Read our latest case study on how we helped a UK Tier-1 bank with their legacy TMS which was generating alerts of poor quality; either false positives or low-risk client/activities by optimizing their systems.
Some fascinating topics raised by the attendees
I wish we could cover everything in one short breakfast! The most important part of the event was the open discussion, during which some additional questions were raised:
- Customer Segmentation is a critical factor in obtaining a high-quality AML program. What are best practices for ‘doing it right’? (pretty complex discussion, better taken offline on a case-by-case approach, in a nutshell, we found that a combination of the knowledge already existing within the firm as to its customers, plus a good understanding of the available data and its patters, are key parts of a healthy segmentation approach)
- How are AI systems in Financial Crime coping with concerns over Ethic use of data? (even larger discussion, a dedicated event will do more justice to it…)

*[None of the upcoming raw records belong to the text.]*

-- ==== Sys2Proof/Machine/VecRed.lean ====
section
/-! DEFINITION. Machine/VecRed.lean: reductions, permutations, scans, random numbers and sampling of class 0x9 (R61–R63, R67,
R169–R177). These instructions act on row 0 and are not interrupted (R147, R148). -/

namespace Sys2Proof.Machine

/-! ## Integer reductions (R63, R169) -/

/-- Mark the destination and the copy register of an instruction that writes nothing (R100). -/
def VCtx.markV (c : VCtx) (s : State) (d : Nat) : State :=
  let s := s.dirty c.p d
  match c.copy .v with
  | some x => s.dirty c.p x
  | none => s

/-- Deliver a reduction's result to v[d].e[0] (R169): the other elements below VL are unchanged, or zero under a zeroing
prefix; at VL = 0 nothing is written. -/
def VCtx.putRed (c : VCtx) (s : State) (d : Nat) (r : Nat × Flags) : VRes :=
  if c.vl = 0 then .ok (c.markV s d) none
  else .ok (c.flag (c.putV' s d c.sew 1 0 c.vl (fun i => if i = 0 then some r.1 else if c.zero then some 0 else none)) r.2)
    none

/-- A reduction: `f` combines the starting value and the active elements. -/
def redOp (i : Instr) (d a b : Reg) (sb : Bool) (ok : VCtx → Bool) (f : VCtx → Nat → List (Nat × Nat) → Nat × Flags)
    (s : State) : Out :=
  vecOp i (fun c s =>
    if !ok c then c.illegal s
    else c.guard s ((a.toNat, 1) :: srcB sb b.toNat 1) [(d.toNat, 1)] [] []
      (c.putRed s d.toNat (f c (c.opb s sb b.toNat c.sew 0)
        (c.actives.map (fun e => (e, c.ev s a.toNat c.sew e)))))) s

/-- The sum of a reduction (R63, R169): clamped once, at the end. -/
def redSum (v : RedVar) (w s0 : Nat) (xs : List Nat) : Nat × Flags :=
  let total (sgnd : Bool) : Int := xs.foldl (fun t x => t + intOf sgnd w x) (intOf sgnd w s0)
  match v with
  | .wrap => (enc w (total false), 0)
  | .satS => clampTo true w (total true)
  | .satU => clampTo false w (total false)

/-- VREDSUM (R169). -/
def execVredsum (d a b : Reg) (mk sb : Bool) (v : RedVar) (s : State) : Out :=
  redOp (.vredsum d a b mk sb v) d a b sb (fun _ => true) (fun c s0 xs => redSum v c.sew s0 (xs.map (·.2))) s
/-- VREDMAX (R169). -/
def execVredmax (d a b : Reg) (mk sb uns : Bool) (s : State) : Out :=
  redOp (.vredmax d a b mk sb uns) d a b sb (fun _ => true) (fun c s0 xs =>
    (xs.foldl (fun m x => if intOf (!uns) c.sew m < intOf (!uns) c.sew x.2 then x.2 else m) s0, 0)) s
/-- VREDMIN (R169). -/
def execVredmin (d a b : Reg) (mk sb uns : Bool) (s : State) : Out :=
  redOp (.vredmin d a b mk sb uns) d a b sb (fun _ => true) (fun c s0 xs =>
    (xs.foldl (fun m x => if intOf (!uns) c.sew x.2 < intOf (!uns) c.sew m then x.2 else m) s0, 0)) s

/-- A bitwise combination (R169). -/
def bitOf (op : BitOp) (x y : Nat) : Nat :=
  match op with
  | .and => x &&& y
  | .or => x ||| y
  | .xor => x ^^^ y

/-- VREDBIT (R169). -/
def execVredbit (d a b : Reg) (mk sb : Bool) (op : BitOp) (s : State) : Out :=
  redOp (.vredbit d a b mk sb op) d a b sb (fun _ => true) (fun _ s0 xs =>
    (xs.foldl (fun m x => bitOf op m x.2) s0, 0)) s

/-! ## Floating-point reductions (R4, R61, R62, R170) -/

/-- A value that reaches a result without a rounding of its own: a NaN becomes the canonical NaN, with NV when it was
signalling (R53). -/
def delivered (f : FFmt) (x : Nat) : Nat × Flags :=
  let v := f.decode x
  if v.isNan then (f.nan, flagsIf v.isSig fNV) else (x, 0)

/-- A node of a sum tree: absent, or a code of the format, with the flags raised below it. -/
abbrev Node := Option Nat × Flags

/-- pair (R4). -/
def pairNode (f : FFmt) (a b : Node) : Node :=
  match a.1, b.1 with
  | none, _ => (b.1, a.2 ||| b.2)
  | _, none => (a.1, a.2 ||| b.2)
  | some x, some y =>
    let r := finish f .rne (addX .rne (f.decode x) (f.decode y))
    (some r.1, a.2 ||| b.2 ||| r.2)

/-- One level of a sum tree. -/
def pairRow (f : FFmt) : List Node → List Node
  | a :: b :: rest => pairNode f a b :: pairRow f rest
  | xs => xs

/-- A sum tree of `n` levels over 2^n nodes. -/
def sumTree (f : FFmt) : Nat → List Node → Node
  | 0, l => l.headD (none, 0)
  | n + 1, l => sumTree f n (pairRow f l)

/-- The leaf at an index. -/
def leafOf (f : FFmt) (xs : List (Nat × Nat)) (k : Nat) : Node :=
  match xs.find? (fun e => e.1 == k) with
  | none => (none, 0)
  | some e =>
    let r := delivered f e.2
    (some r.1, r.2)

/-- canonical_sum (R4) over the active elements `xs` of `n`. -/
def canonicalSum (f : FFmt) (xs : List (Nat × Nat)) (n : Nat) : Node :=
  (List.range ((n + 31) / 32)).foldl (fun acc b =>
    pairNode f acc (sumTree f 5 ((List.range 32).map (fun j => leafOf f xs (32 * b + j))))) (none, 0)

/-- fast_sum (R62) for L lanes of E elements. -/
def fastSum (f : FFmt) (xs : List (Nat × Nat)) (n lanes per : Nat) : Node :=
  sumTree f (lg lanes) ((List.range lanes).map (fun j =>
    (List.range per).foldl (fun acc k => if j * per + k < n then pairNode f acc (leafOf f xs (j * per + k)) else acc)
      (none, 0)))

/-- What vfredsum delivers (R61, R62, R170): with no active element the starting value itself. -/
def fredSum (c : VCtx) (s0 : Nat) (xs : List (Nat × Nat)) : Nat × Flags :=
  let t := if c.lar then canonicalSum c.ffmt xs c.vl else fastSum c.ffmt xs c.vl c.lanes (c.per c.sew)
  if xs = [] then delivered c.ffmt s0
  else
    let r := finish c.ffmt .rne (addX .rne (c.ffmt.decode s0) (c.ffmt.decode (t.1.getD 0)))
    (r.1, t.2 ||| r.2)

/-- VFREDSUM (R170). -/
def execVfredsum (d a b : Reg) (mk sb : Bool) (s : State) : Out :=
  redOp (.vfredsum d a b mk sb) d a b sb VCtx.isFp fredSum s

/-- The maximum of a starting value and further codes, each step by R56, the flags collected. -/
def foldMinmax (f : FFmt) (isMax : Bool) (s0 : Nat) (xs : List Nat) : Nat × Flags :=
  xs.foldl (fun m x =>
    let r := minmax f isMax m.1 x
    (r.1, m.2 ||| r.2)) (delivered f s0)

/-- VFREDMAX (R170). -/
def execVfredmax (d a b : Reg) (mk sb : Bool) (s : State) : Out :=
  redOp (.vfredmax d a b mk sb) d a b sb VCtx.isFp (fun c s0 xs => foldMinmax c.ffmt true s0 (xs.map (·.2))) s

/-! ## The index of the greatest element (R171) -/

/-- The first index whose value no other exceeds. -/
def argmax {α : Type} (lt : α → α → Bool) : List (Nat × α) → Option (Nat × α)
  | [] => none
  | x :: rest => some (rest.foldl (fun m e => if lt m.2 e.2 then e else m) x)

/-- vargmax over floating-point values (R171): NaNs are excluded; with none left, `vl`, and NV when there was one. -/
def argmaxFp (vl : Nat) (xs : List (Nat × FVal)) : Nat × Flags :=
  match argmax ltMM (xs.filter (fun e => !e.2.isNan)) with
  | some e => (e.1, 0)
  | none => (vl, flagsIf (!xs.isEmpty) fNV)

/-- VARGMAX (R171): a signalling NaN sets NV (R53, R56). -/
def execVargmax (d a : Reg) (mk : Bool) (s : State) : Out :=
  vecOp (.vargmax d a mk) (fun c s =>
    if c.fmt = 7 ∨ c.fmt = 8 then c.illegal s
    else c.guard s [(a.toNat, 1)] [] [] []
      (let xs := c.actives.map (fun e => (e, c.ev s a.toNat c.sew e))
       let r : Nat × Flags :=
         if c.fmt < 2 then
           (match argmax (fun x y => decide (intOf (c.fmt == 0) c.sew x < intOf (c.fmt == 0) c.sew y)) xs with
            | some e => (e.1, 0)
            | none => (c.vl, 0))
         else
           let ys := xs.map (fun e => (e.1, c.ffmt.decode e.2))
           let r := argmaxFp c.vl ys
           (r.1, r.2 ||| flagsIf (ys.any (fun e => e.2.isSig)) fNV)
       .ok (c.flag s r.2) (some (BitVec.ofNat 64 r.1)))) s

/-! ## Permutations (R172, R173) -/

/-- VCOMPRESS (R172): the predicate selects. -/
def execVcompress (d a : Reg) (mk : Bool) (s : State) : Out :=
  vecOp (.vcompress d a mk) (fun c s => c.guard s [(a.toNat, 1)] [(d.toNat, 1)] [] []
    (let sel := c.actives
     .ok (c.putV' s d.toNat c.sew 1 0 c.vl (fun k => match sel[k]? with
       | some i => some (c.ev s a.toNat c.sew i)
       | none => if c.zero then some 0 else none)) none)) s

/-- VEXPAND (R172). -/
def execVexpand (d a : Reg) (mk : Bool) (s : State) : Out :=
  vecOp (.vexpand d a mk) (fun c s => c.guard s [(a.toNat, 1)] [(d.toNat, 1)] [] []
    (let sel := c.actives
     .ok (c.putV s d.toNat c.sew (fun i => c.ev s a.toNat c.sew (sel.filter (· < i)).length)) none)) s

/-- VSLIDEUP (R173): elements below the offset are unchanged. -/
def execVslideup (d a b : Reg) (mk : Bool) (s : State) : Out :=
  vecOp (.vslideup d a b mk) (fun c s => c.guard s [(a.toNat, 1)] [(d.toNat, 1)] [] []
    (let off := c.e.b.toNat
     .ok (c.putV' s d.toNat c.sew 1 0 c.vl (fun i =>
       if c.pred i && decide (i < off) then none else c.dest (fun i => c.ev s a.toNat c.sew (i - off)) i)) none)) s

/-- The element at an index below VL, else 0 (R173). -/
def VCtx.within (c : VCtx) (s : State) (a k : Nat) : Nat := if k < c.vl then c.ev s a c.sew k else 0

/-- VSLIDEDN (R173). -/
def execVslidedn (d a b : Reg) (mk : Bool) (s : State) : Out :=
  vecOp (.vslidedn d a b mk) (fun c s => c.guard s [(a.toNat, 1)] [(d.toNat, 1)] [] []
    (.ok (c.putV s d.toNat c.sew (fun i => c.within s a.toNat (i + c.e.b.toNat))) none)) s

/-- VPERM (R173). -/
def execVperm (d a b : Reg) (mk sb : Bool) (s : State) : Out :=
  vecOp (.vperm d a b mk sb) (fun c s => c.guard s ((a.toNat, 1) :: srcB sb b.toNat 1) [(d.toNat, 1)] [] []
    (.ok (c.putV s d.toNat c.sew (fun i => c.within s a.toNat (c.opb s sb b.toNat c.sew i))) none)) s

/-! ## Scans (R174) -/

/-- One step of a fold of values in VTYPE's format (R174, R186): sums wrap or round, maxima and minima follow the format's
order. -/
def VCtx.foldStep (c : VCtx) (op : FoldOp) (x y : Nat) : Nat × Flags :=
  if c.isFp then
    match op with
    | .sum => finish c.ffmt .rne (addX .rne (c.ffmt.decode x) (c.ffmt.decode y))
    | .max => minmax c.ffmt true x y
    | .min => minmax c.ffmt false x y
  else
    let lt (p q : Nat) : Bool := decide (intOf (c.fmt == 0) c.sew p < intOf (c.fmt == 0) c.sew q)
    match op with
    | .sum => ((x + y) % 2 ^ c.sew, 0)
    | .max => (if lt x y then y else x, 0)
    | .min => (if lt y x then y else x, 0)

/-- A lone value of a fold (R53, R174). -/
def VCtx.foldOne (c : VCtx) (x : Nat) : Nat × Flags := if c.isFp then delivered c.ffmt x else (x, 0)

/-- The running combinations of a list, with the flags of every step. -/
def VCtx.scanList (c : VCtx) (op : FoldOp) : Option Nat → List (Nat × Nat) → List (Nat × Nat × Flags)
  | _, [] => []
  | acc, (i, x) :: rest =>
    let r := match acc with
      | none => c.foldOne x
      | some y => c.foldStep op y x
    (i, r.1, r.2) :: c.scanList op (some r.1) rest

/-- FMT is int, uns, ieee or bf16. -/
def VCtx.plainFmt (c : VCtx) : Bool := decide (c.fmt < 4)

/-- VSCAN (R174): inactive elements keep their destination values, under a zeroing prefix too (R95 yields to the description;
log 23). -/
def execVscan (d a : Reg) (mk : Bool) (op : FoldOp) (s : State) : Out :=
  vecOp (.vscan d a mk op) (fun c s =>
    if !c.plainFmt then c.illegal s
    else c.guard s [(a.toNat, 1)] [(d.toNat, 1)] [] []
      (let rs := c.scanList op none (c.actives.map (fun e => (e, c.ev s a.toNat c.sew e)))
       .ok (c.flag (c.keepV s d.toNat c.sew (fun i => ((rs.find? (fun e => e.1 == i)).map (·.2.1)).getD 0))
         (rs.foldl (fun t e => t ||| e.2.2) 0)) none)) s

/-! ## Random numbers and sampling (R175–R177) -/

/-- VRAND (R175). -/
def execVrand (d a b : Reg) (mk uni : Bool) (s : State) : Out :=
  vecOp (.vrand d a b mk uni) (fun c s =>
    if !(if uni then c.sew == 32 && c.fmt == 2 else c.sew == 64 && decide (c.fmt < 2)) then c.illegal s
    else c.guard s [] [(d.toNat, 1)] [] []
      (.ok (c.putV s d.toNat c.sew (fun i =>
        let w := rngWord c.e.rngkey c.e.a c.e.b i
        if uni then rneTo .f32 (uniformX w) else w.toNat)) none)) s

/-- The running sums of vsample (R176), rounded to FP32 at every step. -/
def samplePre : Nat → List (Nat × Nat) → List (Nat × Nat)
  | _, [] => []
  | acc, (i, w) :: rest =>
    let a := (finish .f32 .rne (addX .rne (FFmt.f32.decode acc) (FFmt.f32.decode w))).1
    (i, a) :: samplePre a rest

/-- vsample's index and flags (R176) for u and the active weights. DESIGN CHOICE (log 38): the FP32 roundings on the way raise no NX
and no OF (R57), since R176 names NV alone. -/
def sampleOf (vl u : Nat) (ws : List (Nat × Nat)) : Nat × Flags :=
  let val (x : Nat) : FVal := FFmt.f32.decode x
  let zero : FVal := .zero false
  let pre := samplePre 0 ws
  let acc := val ((pre.getLast?.map (·.2)).getD 0)
  let badU := (val u).isNan || cmpX (val u) zero == -1 || cmpX (val u) .one != -1
  let badW := ws.any (fun e => (val e.2).isNan || cmpX (val e.2) zero == -1)
  let last := ((ws.filter (fun e => cmpX zero (val e.2) == -1)).getLast?.map (·.1)).getD vl
  let isInf := match acc with
    | .inf _ => true
    | _ => false
  if ws = [] then (vl, 0)
  else if badU || badW || acc.isZero || isInf then (vl, fNV)
  else
    let t := val (finish .f32 .rne (mulX (val u) acc)).1
    (((pre.find? (fun e => cmpX t (val e.2) == -1)).map (·.1)).getD last, 0)

/-- VSAMPLE (R176). -/
def execVsample (d a b : Reg) (mk sb : Bool) (s : State) : Out :=
  vecOp (.vsample d a b mk sb) (fun c s =>
    if !(c.sew == 32 && c.fmt == 2) then c.illegal s
    else c.guard s ((a.toNat, 1) :: srcB sb b.toNat 1) [] [] []
      (let r := sampleOf c.vl (c.opb s sb b.toNat 32 0) (c.actives.map (fun e => (e, c.ev s a.toNat 32 e)))
       .ok (c.flag s r.2) (some (BitVec.ofNat 64 r.1)))) s

/-- log2_rn and the products of R177, as correctly rounded FP32 values. -/
def log2Rn (x : FVal) : FVal := FFmt.f32.decode (finish .f32 .rne (log2X x)).1
def mulRn (x y : FVal) : FVal := FFmt.f32.decode (finish .f32 .rne (mulX x y)).1

/-- gumbel (R177). -/
def gumbel (u : FVal) : FVal :=
  let ln2 : FVal := FFmt.f32.decode 0x3F317218
  (mulRn (log2Rn (mulRn (log2Rn u) ln2).neg) ln2).neg

/-- VGMAX (R177). -/
def execVgmax (d a b : Reg) (mk : Bool) (s : State) : Out :=
  vecOp (.vgmax d a b mk) (fun c s =>
    if !((c.sew == 32 && c.fmt == 2) || c.fmt == 3) then c.illegal s
    else c.guard s [(a.toNat, 1)] [] [] []
      (let score (i : Nat) : FVal :=
         let g := gumbel (uniformX (rngWord c.e.rngkey c.e.b c.e.b1 i))
         FFmt.f32.decode (finish .f32 .rne (addX .rne (c.fv s a.toNat i) g)).1
       let r := argmaxFp c.vl (c.actives.map (fun i => (i, score i)))
       .ok (c.flag s r.2) (some (BitVec.ofNat 64 r.1)))) s

end Sys2Proof.Machine
end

- What if we don’t have a lot of data available, can an AI tool be trained to provide good results (in AML, leveraging AI is only part of the equation; some financial crime indicators can be found with less data, whilst a probabilistic engine may take longer to learn the patterns; the answer also depends on the particular technology deployed and the line of business – which determines the anticipated AML risk).
In Summary: as the Financial Sector is looking to constantly improve its service to customers, including providing safety and Compliance, I look forward to many future opportunities to dive into questions for example:
– What are the most severe compliance cost drivers?
– Are there any areas in compliance that are ‘easier’ to fulfil than others?
– To what extent can new technology (for example Machine Learning / AI) help in the short/medium term?
– Successful strategies to tackle the burden of legacy technology in financial services firms
And many more…
Many thanks to all guests, speakers and organisers!